Collaborative opinion

The Situation

Every eight minutes, someone is diagnosed with cancer in Ontario1. According to the Ministry of Health and Long-Term Care, the estimated total cost of cancer services in Ontario is 40% of all provincial government spending and the financial burden on families is between $500 and $800 per month2. With an estimated rise of cancer cases at 4% annually, the problem is escalating.

The overall contribution of chemotherapy to 5-year survival was estimated to be barely over 2%3. Generalized design and delivery of treatment primarily accounts for such low drug efficacy. Most of the drugs that have been developed against cancer definitely work, as a portion of patients do show improvements. The missing piece in the puzzle is matching the patient with the right drug. Both the National Cancer Institute and the Ontario Institute for Cancer Research have instituted strategic plans to encourage and enable personalized cancer treatment.

Molecule

The Need

Two technologies are currently available that attempt to personalize treatment;
one is molecular diagnostics and the other 3D tumor models recreated in mice.
Molecular diagnostic tests help predict the individual tumor's possible drug sensitivity or resistance by analyzing for known genetic mutations in DNA. While this testing is fast, it does not offer the reliability of the drug response prediction that is obtained through analysis in live animals. On the other hand, tumor analysis in mouse is very expensive and takes 4-8 months to complete (a time frame most patients cannot afford before starting treatment). What is needed is a personalized 3D tumor model that provides the required information before patient enrollment.
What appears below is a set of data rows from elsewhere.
/-- A write of one register (R77 to R86): the state after it, and the error that discards it, or a part of it. A write that is both narrow and
to a read-only register is logged as RO_WRITE (log 7). -/
def State.regWrite (s : State) (rq : Requester) (off be : Nat) (v : Word) : State × Option AccCause :=
  if be = 0 then (s, none)
  else if s.notServed rq off then (s, some .unreachable)
  else if ¬ beOk be then (s, some .unaligned)
  else
    match msixAt off, target off with
    | some (a, view), _ =>
      if view ∨ isPba a then (s, some .roWrite)
      else if be ≠ 15 then (s, some .narrow)
      else if a % 16 = 12 then (s.writeVecCtl ((a - 0x8000) / 16) v.toNat, none)
      else (s.setReg a v, none)
    | none, none => (s, some .unmapped)
    | none, some t =>
      if be ≠ 15 ∧ ¬ t.card.bw ∧ ¬ t.readOnly then (s, some .narrow)
      else if t.readOnly ∨ keyMissing t.card.rg v.toNat ∨ s.detached t.card.rg then (s, some .roWrite)
      else if s.unreachable rq off then (s, some .unreachable)
      else (s.writeTo rq t be v, if keylessReset t.card.rg v.toNat then some .roWrite else none)

/-! ### Requests with their errors (R99, R100) -/

/-- The data of a write with its unaddressed lanes 0. -/
def laneData (be : Nat) (v : Word) : Nat := v.toNat &&& beMask be

/-- A register write by `rq`, logged if it is in error. -/
def State.busWrite (s : State) (rq : Requester) (off be : Nat) (v : Word) : State :=
  if s.barsOff rq then s.respond rq 2 []
  else match s.regWrite rq off be v with
  | (s, none) => s
  | (s, some c) => (s.accErr rq (srcOf rq) c true be off (laneData be v)).respondErr rq true 4

/-- A register read by `rq`, answered, or logged if it is in error. -/
def State.busRead (s : State) (rq : Requester) (off be : Nat) : State :=
  if s.barsOff rq then s.respond rq 2 []
  else match s.regRead rq off be (decide (rq = .debug) && !(s.flag DBG_CTRL_SIDEFX)) with
  | (s, .inl v) => s.respond rq 0 (toBytes 4 v)
  | (s, .inr c) => (s.accErr rq (srcOf rq) c false be off 0).respondErr rq false 4

/-- REGISTER_WRITE. -/
def execRegisterWrite (rq : Requester) (off be : Nat) (v : Word) (s : State) : Out := .next (s.busWrite rq off be v)

/-- RC_READ: a read of a register; RC fields clear (R77, R82). -/
def execRcRead (rq : Requester) (off be : Nat) (s : State) : Out := .next (s.busRead rq off be)

/-- PAIR_LOW_READ (R84). -/
def execPairLowRead (rq : Requester) (off be : Nat) (s : State) : Out := .next (s.busRead rq off be)

/-- PAIR_HIGH_WRITE (R84). -/
def execPairHighWrite (rq : Requester) (off : Nat) (v : Word) (s : State) : Out := .next (s.busWrite rq off 15 v)

/-- BAR0_OVERLONG (R80): a request of `n` dwords, more than two. -/
def execBar0Overlong (write : Bool) (off be : Nat) (v : Word) (n : Nat) (s : State) : Out :=
  .next (if s.barsOff .host then s.respond .host 2 []
    else (s.accErr .host 0 (if s.notServed .host off then .unreachable else .width) write be off (laneData be v)).respondErr .host write (4 * n))

/-- UNSUPPORTED_REQUEST (R88). -/
def execUnsupportedRequest (s : State) : Out := .next (s.respond .host 2 [])

/-- ACCERR_CLEAR (R99). -/
def execAccerrClear (s : State) : Out := .next (s.setReg HIF_ACCERR.base (setBits (setBits (s.reg HIF_ACCERR.base) 0 1 0) 16 16 0))

/-- NSSET_ARM (R44): the requester writes RND_NSSET_HI; its staged low half goes with it. -/
def execNssetArm (rq : Requester) (hi : Nat) (s : State) : Out := .next (s.busWrite rq RND_NSSET_HI.base 15 (BitVec.ofNat 32 hi))

/-- CHK_DATA_WRITE (R396): one, two or four bytes. -/
def execChkDataWrite (rq : Requester) (u be : Nat) (v : Word) (s : State) : Out := onUnit u 8 (.next (s.busWrite rq (CHK_DATA.at u) be v))

/-- CORE_DEBUG_REG_ACCESS (R476): a read or a write of DBG_COREDATA. -/
def execCoreDebugRegAccess (rq : Requester) (write : Bool) (v : Nat) (s : State) : Out :=
  .next (if write then s.busWrite rq DBG_COREDATA.base 15 (BitVec.ofNat 32 v) else s.busRead rq DBG_COREDATA.base 15)

/-! ### Writes that have rows of their own

They stand for accesses of the host that have reached the device; those of the debug port and of the Hub Controller come as DBGACC_UPDATE and
REGWR (log 121). -/

/-- The access of `rq` at `off` that does `o` where the register can be reached: else it is discarded and logged (R86, R431). -/
def State.reached (s : State) (rq : Requester) (write : Bool) (off v : Nat) (o : Out) : Out :=
  if s.unreachable rq off then .next ((s.accErr rq (srcOf rq) .unreachable write 15 off v).respondErr rq write 4) else o

/-- COMMIT_WRITE (R95). -/
def execCommitWrite (b : Block) (s : State) : Out :=
  if ¬ b.ok then .fault .noSuchUnit
  else
    let (f, i, j) := b.commit
    s.reached .host true (f.rg.at i j) (2 ^ f.lo) (.next (s.writeCommit b))

/-- HOLD_FORCE. -/
def execHoldForce (on : Bool) (s : State) : Out := s.reached .host true RND_CTRL.base (if on then 4 else 0) (.next (s.holdForce on))

/-- RND_SNAP. -/
def execRndSnap (s : State) : Out := s.reached .host true RND_CTRL.base 2 (.next s.snap)

/-- PAT_CTRL_ADMIT. -/
def execPatCtrlAdmit (s : State) : Out := s.reached .host true PAT_CTRL.base 1 (.next s.startAdmission.1)

/-- PAT_CTRL_ACTIVATE. -/
def execPatCtrlActivate (s : State) : Out := s.reached .host true PAT_CTRL.base 2 (.next s.activate.1)

/-- PAT_CTRL_DEACTIVATE. -/
def execPatCtrlDeactivate (s : State) : Out := s.reached .host true PAT_CTRL.base 4 (.next s.deactivate)

/-- PAT_CTRL_CANCEL. -/
def execPatCtrlCancel (s : State) : Out := s.reached .host true PAT_CTRL.base 8 (.next s.cancelAct)

/-- MOL_RETRAIN. -/
def execMolRetrain (p : Nat) (s : State) : Out := onUnit p 6 (s.reached .host true (MOL_CTRL.at p) 2 (.next (s.retrainPort p)))

/-- MOL_QREL. -/
def execMolQrel (p : Nat) (s : State) : Out := onUnit p 6 (s.reached .host true (MOL_CTRL.at p) 4 (.next (s.qrel p)))

/-- WFM_TRGQ_POP. -/
def execWfmTrgqPop (s : State) : Out := s.reached .host false WFM_TRGQ.base 0 (.next (s.respond .host 0 (toBytes 4 (s.regN WFM_TRGQ))).popTrgq)

/-- RING_REARM_WRITE. -/
def execRingRearmWrite (k : Nat) (s : State) : Out := onUnit k 4 (s.reached .host true (WFM_RGCTRL.at k) 1 (.next (s.rearm k)))

/-- RING_FORCE_WRITE. -/
def execRingForceWrite (k : Nat) (s : State) : Out := onUnit k 4 (s.reached .host true (WFM_RGCTRL.at k) 2 (.next (s.force k)))

/-- CAM_FSW_FIRE. -/
def execCamFswFire (mask i : Nat) (s : State) : Out := s.reached .host true CAM_FSW.base (mask + 2 ^ 8 * i) (.next (s.writeFsw mask i))

/-- ISP_RPKICK_WRITE. -/
def execIspRpkickWrite (q mask : Nat) (s : State) : Out := onUnit q 2 (s.reached .host true (ISP_RPKICK.at q) mask (.next (s.kickRp q mask).1))
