-- ==== Sys2Proof/Machine/Commands.lean ====
section
/-! DEFINITION. Machine/Commands.lean: what every opcode of Table 15.3 does (R353 to R356, R364 to R370), the kernel loader (R256, R257)
and the Lace loader (R334). -/

namespace Sys2Proof.Machine
open Sys2Proof Sys2Proof.Machine.Reg

/-! ### Starting a command -/

/-- Parameter word w`i` of an item. -/
def Item.w (it : Item) (i : Nat) : Nat := it.par.getD (i - 2) 0

/-- The command running on ring `k` waits for `w`. -/
def State.setWait (s : State) (k : Nat) (w : Wait) : State :=
  match (s.ring k).run with
  | some c => s.setRing k { s.ring k with run := some { c with wait := w } }
  | none => s

/-- What an opcode demands and does. `len` and `arg` say whether LEN and the parameters are allowed, `dies` the compute dies of its
targets, `dma` that it needs requests to host memory, and `run` what it does once it has started. -/
structure Opc where
  opc : Nat
  len : Nat → Bool
  arg : Item → Bool
  dies : Item → List Nat := fun _ => []
  dma : Bool := false
  run : Nat → Item → State → State

/-- An item whose opcode has a meaning starts (R345 LINK, R364). -/
def State.startItem (s : State) (c : Opc) (k : Nat) (it : Item) : State :=
  let t := s.begin k it
  if it.link ∧ (s.ring k).lastSt ≠ 0 then t.endCmd k 4
  else if ¬ c.len it.len then t.endCmd k 2
  else if ¬ c.arg it then t.endCmd k 3
  else if (c.dies it).any (fun d => s.dieUnreachable d) then t.endCmd k 0xB
  else c.run k it t

/-- The opcodes that Table 15.3 puts on the path FW, where the Hub Controller runs them (R354). -/
def fwOpcodes : List Nat :=
  [0x004, 0x007, 0x100, 0x200, 0x300, 0x400, 0x500, 0x801, 0x802, 0x803, 0x804, 0x900, 0x901, 0x902, 0x903, 0xF00, 0xF01, 0xF02]

/-- A command for the Hub Controller can start on ring `k`; COPY and JRN_READ wait for requests to host memory (R340). -/
def State.hubWaits (s : State) (k : Nat) : Bool :=
  match s.startable k with
  | some it => fwOpcodes.contains it.opc && (s.dmaOk || !([0x004, 0x801].contains it.opc))
  | none => false

/-- Whom the Hub Controller serves next may be ring `k` (R354): ring 0 before the others, and they in rotation after the one it served last. -/
def State.hubTurn (s : State) (k : Nat) : Bool :=
  decide (k = 0) || (!(s.hubWaits 0)
    && (((List.range 3).map (fun i => (s.hif.turn + i) % 3 + 1)).takeWhile (fun j => decide (j ≠ k))).all (fun j => !(s.hubWaits j)))

/-- The opcode `c` on ring `k`: the item at the front starts if it can, it is this opcode's, the requests it needs may be made (R340), and
the Hub Controller, where it runs it, serves this ring next. -/
def State.command (s : State) (c : Opc) (k : Nat) : State :=
  let s := s.serve k
  match s.startable k with
  | some it =>
    if it.opc = c.opc ∧ (s.dmaOk ∨ ¬ c.dma) ∧ (¬ fwOpcodes.contains it.opc ∨ s.hubTurn k) then
      let s := if fwOpcodes.contains it.opc ∧ k ≠ 0 then { s with hif := { s.hif with turn := k } } else s
      (s.startItem c k it).serve k
    else s
  | none => s

/-- The compute dies of the cores of a mask, and of an engine. -/
def coreDies (m : Nat) : List Nat := (bitsOf m 32).map coreDie

/-- A list of bytes as 32-bit words. -/
def words32 (bs : List Nat) : List Nat := (List.range (bs.length / 4)).map (fun i => fieldLE bs (4 * i) 4)

/-- A value below `2 ^ n`, of which the bits from `n` up are 0. -/
def fits (n x : Nat) : Bool := decide (x < 2 ^ n)

/-! ### Class 0: registers, copies, rings (R356, R357, R364) -/

/-- NOP. -/
def opNop : Opc := { opc := 0x000, len := fun l => l = 2, arg := fun _ => true, run := fun k _ s => s.endCmd k 0 }
def execNop (k : Nat) (s : State) : Out := onUnit k 4 (.next (s.command opNop k))

/-- An offset that REGWR, REGRD and REGPOLL may address: inside BAR0, outside the CMD block, the MSI-X table and the PBA. -/
def regArg (o : Nat) : Bool := fits 24 o && !(decide (0x10000 ≤ o ∧ o < 0x20000)) && !(isMsixTable o) && !(isPba (o / 4 * 4))

/-- A register access of ring `k` in error (R356). -/
def State.regFail (s : State) (k : Nat) (write : Bool) (o v : Nat) (c : AccCause) : State :=
  (s.accErr .hub 3 c write 15 o v).endCmd k 8 [c.code, o]

/-- A full access is unaligned at an offset that is not a multiple of 4. -/
def State.hubWrite (s : State) (o v : Nat) : State × Option AccCause :=
  if o % 4 ≠ 0 then (s, some .unaligned) else s.regWrite .hub o 15 (BitVec.ofNat 32 v)
def State.hubRead (s : State) (o : Nat) (quiet : Bool) : State × (Nat ⊕ AccCause) :=
  if o % 4 ≠ 0 then (s, .inr .unaligned) else s.regRead .hub o 15 quiet

/-- The pairs of a REGWR, in order, up to the first error; a pair that resets the device ends them. -/
def State.writePairs (s : State) (k n : Nat) : List (Nat × Nat) → State
  | [] => s.endCmd k 0 [n]
  | (o, v) :: t =>
    if (s.ring k).run.isNone then s
    else
      match s.hubWrite o v with
      | (s, none) => s.writePairs k (n + 1) t
      | (s, some c) => s.regFail k true o v c

def Item.pairs (it : Item) : List (Nat × Nat) := (List.range ((it.len - 2) / 2)).map (fun i => (it.w (2 + 2 * i), it.w (3 + 2 * i)))

/-- REGWR. -/
def opRegwr : Opc :=
  { opc := 0x001, len := fun l => decide (4 ≤ l ∧ l ≤ 64 ∧ l % 2 = 0), arg := fun it => it.pairs.all (fun p => regArg p.1),
    run := fun k it s => s.writePairs k 0 it.pairs }
def execRegwr (k : Nat) (s : State) : Out := onUnit k 4 (.next (s.command opRegwr k))

/-- REGRD. -/
def opRegrd : Opc :=
  { opc := 0x002, len := fun l => l = 3, arg := fun it => regArg (it.w 2),
    run := fun k it s =>
      match s.hubRead (it.w 2) false with
      | (s, .inl v) => s.endCmd k 0 [v]
      | (s, .inr c) => s.regFail k false (it.w 2) 0 c }
def execRegrd (k : Nat) (s : State) : Out := onUnit k 4 (.next (s.command opRegrd k))

/-- The register that a REGPOLL of ring `k` waits on is read (without side effects); with `last`, its time is over. -/
def State.pollRing (s : State) (k : Nat) (last : Bool) : State :=
  match (s.ring k).run with
  | some ⟨_, .regpoll o mask v till⟩ =>
    match s.hubRead o true with
    | (s, .inr c) => s.regFail k false o 0 c
    | (s, .inl x) =>
      if x &&& mask = v then s.endCmd k 0 [x]
      else if last && decide (till ≤ s.rnd.clk) then s.endCmd k 5 [x]
      else s
  | _ => s

/-- REGPOLL: TIMEOUT in µs of the 250 MHz timing clock. -/
def opRegpoll : Opc :=
  { opc := 0x003, len := fun l => l = 6, arg := fun it => regArg (it.w 2) && decide (1 ≤ it.w 5 ∧ it.w 5 ≤ 1000000),
    run := fun k it s => (s.setWait k (.regpoll (it.w 2) (it.w 3) (it.w 4) (s.rnd.clk + 250 * it.w 5))).pollRing k false }
def execRegpoll (k : Nat) (s : State) : Out := onUnit k 4 (.next ((s.pollRing k false).command opRegpoll k))

/-- REGPOLL_TIMEOUT. -/
def execRegpollTimeout (k : Nat) (s : State) : Out := onUnit k 4 (.next ((s.pollRing k true).serve k))

/-- What lies at byte `a` of COPY's device addresses. -/
def copyPlace (a : Nat) : Option Place :=
  if a < 0x3C00000 then placeAt 0 a
  else if lpddrBase ≤ a ∧ a < lpddrBase + lpddrSize then some (.lpddr (a - lpddrBase))
  else none

def Item.addr64 (it : Item) (i : Nat) : Nat := it.w i + 2 ^ 32 * it.w (i + 1)

/-- Why byte `a` cannot be copied: 3 where nothing is, 9 where the store refuses the write. -/
def State.copyFails (s : State) (write : Bool) (a : Nat) : Nat :=
  match copyPlace a with
  | none => 3
  | some p => if write && s.placeLocked p 0 1 then 9 else 0

/-- A refused write of COPY is an access error of the Hub Controller (R91, R99): the dword it falls in, from byte `a` on. -/
def State.copyLocked (s : State) (a : Nat) (bs : List Nat) : State :=
  let (be, d) := firstDword a (bs.map (fun b => (b, true)))
  s.accErr .hub 3 .locked true be (a / 4 * 4) d 1

/-- COPY of `n` bytes between host address `h` and device address `a`; `fail`: the read of host memory that fails comes after that many
bytes. It ends at the first failure. -/
def State.copy (s : State) (k h a n : Nat) (toHost : Bool) (fail : Option Nat) : State :=
  let m := ((List.range n).takeWhile (fun i => decide (s.copyFails (!toHost) (a + i) = 0))).length
  let st := if m < n then s.copyFails (!toHost) (a + m) else 0
  if toHost then
    let bs := (List.range m).map (fun i => match copyPlace (a + i) with
      | some p => (s.placeBytes p 1).getD 0 0
      | none => 0)
    (s.putHost h bs).endCmd k st [m]
  else
    let f := fail.getD n
    let (m, st) := if f < n ∧ f ≤ m then (f, 0xA) else (m, st)
    let t := (List.range m).foldl (fun t i => match copyPlace (a + i) with
      | some p => t.putPlace p (s.hostBytes (h + i) 1)
      | none => t) s
    let t := if st = 9 then t.copyLocked (a + m) (s.hostBytes (h + m) (min 4 (n - m))) else t
    t.endCmd k st [m]

/-- COPY; `fail` as `State.copy` has it. -/
def opCopy (fail : Option Nat) : Opc :=
  { opc := 0x004, len := fun l => l = 8, dma := true,
    arg := fun it => decide (1 ≤ it.w 6 ∧ it.w 6 ≤ 16777216 ∧ it.w 7 ≤ 1) && (copyPlace (it.addr64 4)).isSome,
    dies := fun it => ((List.range (it.w 6)).filterMap (fun i => (copyPlace (it.addr64 4 + i)).bind Place.die)).eraseDups,
    run := fun k it s => s.copy k (it.addr64 2) (it.addr64 4) (it.w 6) (decide (it.w 7 = 1)) fail }
def execCopy (k : Nat) (fail : Option Nat) (s : State) : Out := onUnit k 4 (.next (s.command (opCopy fail) k))

/-- COMPLETION_TIMEOUT (R340): a read of host memory that ring `k` needs fails: the COPY at its front, or its fetch. -/
def execCompletionTimeout (k : Nat) (s : State) : Out :=
  onUnit k 4 <|
    if ¬ s.dmaOk then .next s
    else
      match s.startable k with
      | some it =>
        if it.opc = 0x004 ∧ it.w 7 = 0 then .next (s.command (opCopy (some 0)) k)
        else if s.fld CMD_STATE_STATE k = 1 then .next (s.takeItem k false) else .next s
      | none => if s.fld CMD_STATE_STATE k = 1 then .next (s.takeItem k false) else .next s

/-- RING_FLUSH. -/
def opRingFlush : Opc :=
  { opc := 0x005, len := fun l => l = 3, arg := fun it => fits 4 (it.w 2),
    run := fun k it s =>
      if (it.w 2).testBit k then s.endCmd k 3
      else (((bitsOf (it.w 2) 4).foldl (fun s j => s.askFlush j) s).setWait k (.ringFlush (it.w 2))).endRingFlush }
def execRingFlush (k : Nat) (s : State) : Out := onUnit k 4 (.next (s.command opRingFlush k))

/-- STAMP: RND_CTRL.SNAP's snapshot and the stamp of now. -/
def opStamp : Opc :=
  { opc := 0x006, len := fun l => l = 2, arg := fun _ => true, run := fun k _ s => s.snap.endCmd k 0 (words32 s.stampNow) }
def execStamp (k : Nat) (s : State) : Out := onUnit k 4 (.next (s.command opStamp k))

/-- INFO: FWVER of the firmware image, HIF_ID, the serial. -/
def opInfo : Opc :=
  { opc := 0x007, len := fun l => l = 2, arg := fun _ => true,
    run := fun k _ s => s.endCmd k 0 [s.hdrField 24 4, s.regN HIF_ID, s.regN HIF_SERIAL_LO, s.regN HIF_SERIAL_HI] }
def execInfo (k : Nat) (s : State) : Out := onUnit k 4 (.next (s.command opInfo k))

/-- NSSET (R44). -/
def opNsset : Opc :=
  { opc := 0x100, len := fun l => l = 4, arg := fun _ => true,
    run := fun k it s => (s.setWait k (.nsset s.nstime)).armNs (it.addr64 2) }
def execNsset (k : Nat) (s : State) : Out := onUnit k 4 (.next (s.command opNsset k))

/-! ### Class 2: the Pattern (R55, R63, R65) -/

/-- PAT_ADMIT. -/
def opPatAdmit : Opc :=
  { opc := 0x200, len := fun l => l = 4, arg := fun it => decide (it.w 2 % 64 = 0 ∧ it.w 2 < hubSize) && fits 17 (it.w 3),
    run := fun k it s =>
      let s := (s.setFld PAT_IMG_BASE_BASE (it.w 2 / 64)).setFld PAT_IMG_LEN_LEN (it.w 3)
      match (s.setWait k .admission).startAdmission with
      | (s, true) => s
      | (s, false) => s.endCmd k 0x010D s.admWords }
def execPatAdmit (k : Nat) (s : State) : Out := onUnit k 4 (.next (s.command opPatAdmit k))

/-- PAT_ACTIVATE; with nothing admitted there is nothing to wait for and the command is refused. -/
def opPatActivate : Opc :=
  { opc := 0x201, len := fun l => l = 4, arg := fun it => fits 16 (it.w 3),
    run := fun k it s =>
      let s := (s.setRegN PAT_ACT_ROUND_LO (it.w 2)).setFld PAT_ACT_ROUND_HI_RND (it.w 3)
      match (s.setWait k .activate).activate with
      | (s, true) => s
      | (s, false) => s.endCmd k 7 }
def execPatActivate (k : Nat) (s : State) : Out := onUnit k 4 (.next (s.command opPatActivate k))

/-- PAT_DEACTIVATE. -/
def opPatDeactivate : Opc :=
  { opc := 0x202, len := fun l => l = 3, arg := fun it => fits 1 (it.w 2),
    run := fun k it s => (s.setWait k (.deactivate (decide (it.w 2 = 1)))).deactivate }
def execPatDeactivate (k : Nat) (s : State) : Out := onUnit k 4 (.next (s.command opPatDeactivate k))

/-- PAT_CANCEL. -/
def opPatCancel : Opc := { opc := 0x203, len := fun l => l = 2, arg := fun _ => true, run := fun k _ s => s.cancelAct.endCmd k 0 }
def execPatCancel (k : Nat) (s : State) : Out := onUnit k 4 (.next (s.command opPatCancel k))

/-! ### Class 3: cores (R254 to R257) -/

/-- Byte ranges (offset, length), none of which passes `n`, and no two of which share a byte. -/
def apart (n : Nat) (l : List (Nat × Nat)) : Bool := l.all (fun r => decide (r.1 + r.2 ≤ n)) && !(anyClash l)

/-- A segment record of a kernel image: ADDR, LEN, DATA_OFS, ZERO. -/
structure KSeg where
  addr : Nat
  len : Nat
  ofs : Nat
  zero : Bool
  deriving DecidableEq, Repr

/-- The segment records of image `b`. -/
def kimgSegs (b : List Nat) : List KSeg :=
  (List.range (fieldLE b 10 2)).map (fun i =>
    let o := fieldLE b 24 4 + 16 * i
    { addr := fieldLE b o 4, len := fieldLE b (o + 4) 4, ofs := fieldLE b (o + 8) 4, zero := (fieldLE b (o + 12) 1).testBit 0 })

/-- KIMG_FORMAT does not apply (R256): `h` is the header, `room` the bytes of the hub store from the image on, `b` the image. -/
def kimgHeadOk (h : List Nat) (room : Nat) : Bool :=
  let f := fieldLE h
  let nent := f 8 2
  let nseg := f 10 2
  let len := f 28 4
  decide (f 0 4 = 0x4E524B54 ∧ f 4 2 = 1 ∧ f 6 2 = 0 ∧ f 38 26 = 0)
    && decide (1 ≤ nent ∧ nent ≤ 16 ∧ nseg ≤ 64 ∧ f 12 4 % 64 = 0 ∧ f 16 4 % 4 = 0 ∧ 4 ≤ f 16 4 ∧ f 16 4 ≤ 65536)
    && decide (f 20 4 % 4 = 0 ∧ f 20 4 + f 16 4 ≤ 65536 ∧ f 24 4 % 16 = 0 ∧ 64 ≤ len ∧ len ≤ room)
    && apart len [(0, 64), (64, 16 * nent), (f 12 4, f 16 4), (f 24 4, 16 * nseg)]
def kimgSegOk (b : List Nat) (i : Nat) : Bool :=
  let o := fieldLE b 24 4 + 16 * i
  decide (fieldLE b (o + 13) 3 = 0) && (!((fieldLE b (o + 12) 1).testBit 0) || decide (fieldLE b (o + 8) 4 = 0))

/-- The first failing code of Table 10.12 among those of the image alone, 0 for none. -/
def kimgFails (b : List Nat) (room : Nat) : Nat :=
  let segs := kimgSegs b
  let code := fieldLE b 20 4
  let clen := fieldLE b 16 4
  if ¬ kimgHeadOk b room ∨ ¬ (List.range (fieldLE b 10 2)).all (kimgSegOk b) then 1
  else if crc32c (b.take 32 ++ [0, 0, 0, 0] ++ b.drop 36) ≠ fieldLE b 32 4 then 2
  else if (List.range (fieldLE b 8 2)).any (fun i => let e := fieldLE b (64 + 16 * i) 4; decide (e < code ∨ code + clen ≤ e))
      ∨ segs.any (fun g => decide (0x100000 < g.addr + g.len) || (!g.zero && decide (b.length < g.ofs + g.len))) then 3
  else if anyClash (segs.map (fun g => (g.addr, g.len))) then 4
  else 0

/-- The code with which core `n` refuses an image whose own checks answered `f` (R257). -/
def State.kimgRefusal (s : State) (b : List Nat) (f n : Nat) : Nat :=
  let rings := ((List.range 16).filter (fun c => s.chanOn n c)).map (fun c => (s.chanBase n c, 256 * s.chanSlots n c))
  if f ≠ 0 then f
  else if (kimgSegs b).any (fun g => rings.any (clash (g.addr, g.len))) then 4
  else if s.cstate n ≠ cIdle ∨ s.coreDropped n ∨ s.namesCore n then 5
  else 0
Metastatic tumors are generally small and numerous and are oftentimes not resected. Only a biopsy is performed to test for malignancy in such cases. There is no other model available to perform drug sensitivity analysis on patient's metastatic tumors other than testing for markers through molecular diagnostics.

Translational Research

CancerZTM Technology

To overcome such limitations, we designed a live animal CancerZTM platform that provides the required information within the general time of patient enrollment.

A CancerZTM is a proprietary 3D tumor model that maintains the biology of the patient's tumor tissues and retains all propensities to develop and manifest characteristics of advanced clinical disease.

Our platform therefore offers a unique opportunity to predict each patient's
drug sensitivity prior to treatment and effectively contribute in guiding therapy.

The CancerZTM platform not only enables rapid tumor analysis prior to patient enrollment, but it also provides the ability to create Cancer model out of the little tissues collected during biopsy of metastatic tumors. It therefore acts as a high efficiency investigational tool that enables personalized tumor drug sensitivity analysis.